## YOUR GOAL
In the records below, the line with "(∀ b, b ∈ t.freeBands" opens the range and the line with "(s.latest = none → t.latest = none) ∧" closes it; print that range exactly and nothing else.

## INFORMATION SHOWN

/-- R79, R94 to R96, R103: SHEET.DELETE of a DEFINED or COMPLETE sheet frees it, or makes it RETIRING while it is read; of a
RETIRING one it answers OK and changes nothing; of a FILLING one it is refused with SHEET_ACTIVE. With FORCE every OPEN
reception bound to a FILLING sheet ends first, its members ABORTED and their channels IDLE, within the command (log entry
15), the sheet leaves FILLING, and is then deleted: it is gone, or RETIRING while it is read; every other sheet, reception and
channel is unchanged. R104: SHEET.DELETE ALL without FORCE leaves no DEFINED or COMPLETE sheet without a reader and no FILLING
sheet changed; with FORCE every sheet is gone, or RETIRING while it is read, and every OPEN reception has ended with its
members ABORTED. The bands that become free are those of the sheets that go, and a byte outside them reads as before (what a
freed band's byte reads as is log entry 25's); the pointer is cleared when its sheet goes; OPEN records keep their bindings and
ENDED ones lose those to the entries freed; each line is sent FREED for every sheet that goes, in order of index, behind
DONE where a FILLING one had a filled row, and a line whose RECV.STOP waits for a reception that ends is answered OK. -/
def Obligations.SheetDelete : Prop :=
  let aborted (s : State) (rec : Reception) : Reception := { rec with
    isOpen := false, endSecond := some s.runSeconds, timer := none, members := rec.members.map s.abortedMember }
  let retired (s : State) (sh : Sheet) : Sheet := { sh with
    state := .retiring, writers := 0
    completedAt := if sh.state = .filling ∧ 0 < sh.filledRows then some s.runSeconds else sh.completedAt }
  let lineAfter (ends : Nat → Prop) (sent : List SheetNotice) (x y : Line) : Prop :=
    y = { x with notices := x.notices ++ sent, interp := y.interp, tx := y.tx } ∧
    (∀ n hand, x.interp = .stopping n hand → ends n →
      y.interp = (if hand.todo = [] then .ready else .executing hand) ∧ y.tx = x.tx.send (ascii "OK" ++ crlf)) ∧
    ((∀ n hand, x.interp = .stopping n hand → ¬ends n) → y.interp = x.interp ∧ y.tx = x.tx)
  let notices (done : Bool) (s t : State) : List SheetNotice := (List.range s.dir.length).flatMap fun i =>
    match s.sheet i with
    | none => []
    | some sh =>
      (if done = true ∧ sh.state = .filling ∧ 0 < sh.filledRows then [⟨.done, sh.name, sh.chart⟩] else []) ++
        if t.sheet i = none then [⟨.freed, sh.name, sh.chart⟩] else []
  let bandsFreed (s t : State) : Prop :=
    (∀ b, b ∈ t.freeBands ↔ b ∈ s.freeBands ∨ ∃ i sh, s.sheet i = some sh ∧ t.sheet i = none ∧ b ∈ sh.bands) ∧
    (∀ a i sh, s.sheet i = some sh → t.sheet i = none → a / 32768 ∈ sh.bands → t.mem.read a = 0xFF#8) ∧
    (∀ a, (∀ i sh, s.sheet i = some sh → t.sheet i = none → a / 32768 ∉ sh.bands) → t.mem.read a = s.mem.read a) ∧
    (s.latest = none → t.latest = none) ∧
    ∀ i, s.latest = some i → t.latest = if (s.sheet i).isSome ∧ t.sheet i = none then none else some i
  (∀ (s : State) (l : LineId) (h : InHand) (a : Text) (opt : List Text) (r : SheetRef) (force : Bool),
    s.takes l .sheetDelete (a :: opt) h → a ≠ ascii "ALL" → sheetRef? a = some r →
    (opt = [] ∧ force = false ∨ opt = [ascii "FORCE"] ∧ force = true) →
    let run := exec (.sheetDelete l (a :: opt)) s
    (s.resolve l r = none → run = .next ((s.ready l h).answer l (.error .noSheet) h.advance)) ∧
    ∀ i sh, s.resolve l r = some i → s.sheet i = some sh →
      ((sh.state = .defined ∨ sh.state = .complete) → run = .next
        ((if sh.readers = 0 then (s.ready l h).freeSheet i
        else (s.ready l h).updSheet i fun x => { x with state := .retiring }).answer l .ok h.advance)) ∧
      (sh.state = .retiring → run = .next ((s.ready l h).answer l .ok h.advance)) ∧
      (sh.state = .filling → force = false →
        run = .next ((s.ready l h).answer l (.error .sheetActive) h.advance)) ∧
      (sh.state = .filling → force = true → s.sheetsWf → s.numbersWf → s.membersWf → s.writersWf →
        let bound (rec : Reception) : Prop := rec.isOpen = true ∧ rec.binding = some i
        ∃ t : State, run = .next (t.answer l .ok h.advance) ∧
          t = { s with
            chans := t.chans, dir := t.dir, freeBands := if sh.readers = 0 then (s.freeSheet i).freeBands else s.freeBands,
            mem := if sh.readers = 0 then (s.freeSheet i).mem else s.mem,
            latest := if sh.readers = 0 ∧ s.latest = some i then none else s.latest,
            unbinds := s.unbinds.filter fun j => j ≠ i, recs := t.recs, lines := t.lines } ∧
          t.sheet i = (if sh.readers = 0 then none else some (retired s sh)) ∧
          (∀ j, j ≠ i → t.sheet j = s.sheet j) ∧
          (∀ k, (t.reception k).isSome = (s.reception k).isSome) ∧
          (∀ k rec q, s.reception k = some rec → t.reception k = some q →
            (bound rec → q = { aborted s rec with binding := if sh.readers = 0 then none else some i } ∧
              ∀ y ∈ q.members, y.cause.isSome) ∧
            (rec.isOpen = true → rec.binding ≠ some i → q = rec) ∧
            (rec.isOpen = false →
              q = if sh.readers = 0 ∧ rec.binding = some i then { rec with binding := none } else rec)) ∧
          (∀ ch, ((∃ k rec, s.reception k = some rec ∧ bound rec ∧ ∃ y ∈ rec.members, y.chan = ch ∧ y.cause = none) →
              t.chan ch = { s.chan ch with member := none, endNotices := [] }) ∧
            ((∀ k rec, s.reception k = some rec → bound rec → ∀ y ∈ rec.members, y.chan = ch → y.cause.isSome) →
              t.chan ch = s.chan ch)) ∧
          ∀ x, lineAfter (fun n => ∃ k rec, s.reception k = some rec ∧ bound rec ∧ rec.number = n)
            ((if 0 < sh.filledRows then [⟨.done, sh.name, sh.chart⟩] else []) ++
              if sh.readers = 0 then [⟨.freed, sh.name, sh.chart⟩] else []) ((s.ready l h).line x) (t.line x))) ∧
  (∀ (s : State) (l : LineId) (h : InHand), s.takes l .sheetDelete [ascii "ALL"] h →
    ∃ t : State, exec (.sheetDeleteAll l [ascii "ALL"]) s = .next (t.answer l .ok h.advance) ∧
      t = { s.ready l h with
        dir := t.dir, freeBands := t.freeBands, mem := t.mem, latest := t.latest, recs := t.recs, lines := t.lines } ∧
      (∀ i, t.sheet i = match s.sheet i with
        | none => none
        | some sh => if sh.state = .filling ∨ sh.state = .retiring then some sh
          else if sh.readers = 0 then none else some { sh with state := .retiring }) ∧
      bandsFreed s t ∧
      (∀ k, t.reception k = (s.reception k).map fun rec =>
        if rec.isOpen = false ∧ (rec.binding.any fun i => (s.sheet i).isSome && (t.sheet i).isNone) = true then
          { rec with binding := none }
        else rec) ∧
      ∀ x, t.line x = { (s.ready l h).line x with notices := ((s.ready l h).line x).notices ++ notices false s t }) ∧
  ∀ (s : State) (l : LineId) (h : InHand), s.takes l .sheetDelete [ascii "ALL", ascii "FORCE"] h →
    s.sheetsWf → s.numbersWf → s.membersWf → s.writersWf →
    ∃ t : State, exec (.sheetDeleteAll l [ascii "ALL", ascii "FORCE"]) s = .next (t.answer l .ok h.advance) ∧
      t = { s with
        chans := t.chans, dir := t.dir, freeBands := t.freeBands, mem := t.mem, latest := t.latest, unbinds := [],
        recs := t.recs, lines := t.lines } ∧
      (∀ i, t.sheet i = match s.sheet i with
        | none => none
        | some sh => if sh.state = .retiring then some sh else if sh.readers = 0 then none else some (retired s sh)) ∧
      (∀ k, (t.reception k).isSome = (s.reception k).isSome) ∧
      (∀ k rec q, s.reception k = some rec → t.reception k = some q →
        q = { if rec.isOpen then aborted s rec else rec with binding := q.binding } ∧
        (rec.isOpen = true → ∀ y ∈ q.members, y.cause.isSome) ∧
        (rec.binding = none → q.binding = none) ∧
        ∀ i, rec.binding = some i → (s.sheet i).isSome → q.binding = if (t.sheet i).isSome then some i else none) ∧
      (∀ ch, t.chan ch = { s.chan ch with member := none, endNotices := [] }) ∧
      bandsFreed s t ∧
      ∀ x, lineAfter (fun n => ∃ k rec, s.reception k = some rec ∧ rec.isOpen = true ∧ rec.number = n) (notices true s t)
        ((s.ready l h).line x) (t.line x)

## SOLUTION
    (∀ b, b ∈ t.freeBands ↔ b ∈ s.freeBands ∨ ∃ i sh, s.sheet i = some sh ∧ t.sheet i = none ∧ b ∈ sh.bands) ∧
    (∀ a i sh, s.sheet i = some sh → t.sheet i = none → a / 32768 ∈ sh.bands → t.mem.read a = 0xFF#8) ∧
    (∀ a, (∀ i sh, s.sheet i = some sh → t.sheet i = none → a / 32768 ∉ sh.bands) → t.mem.read a = s.mem.read a) ∧
    (s.latest = none → t.latest = none) ∧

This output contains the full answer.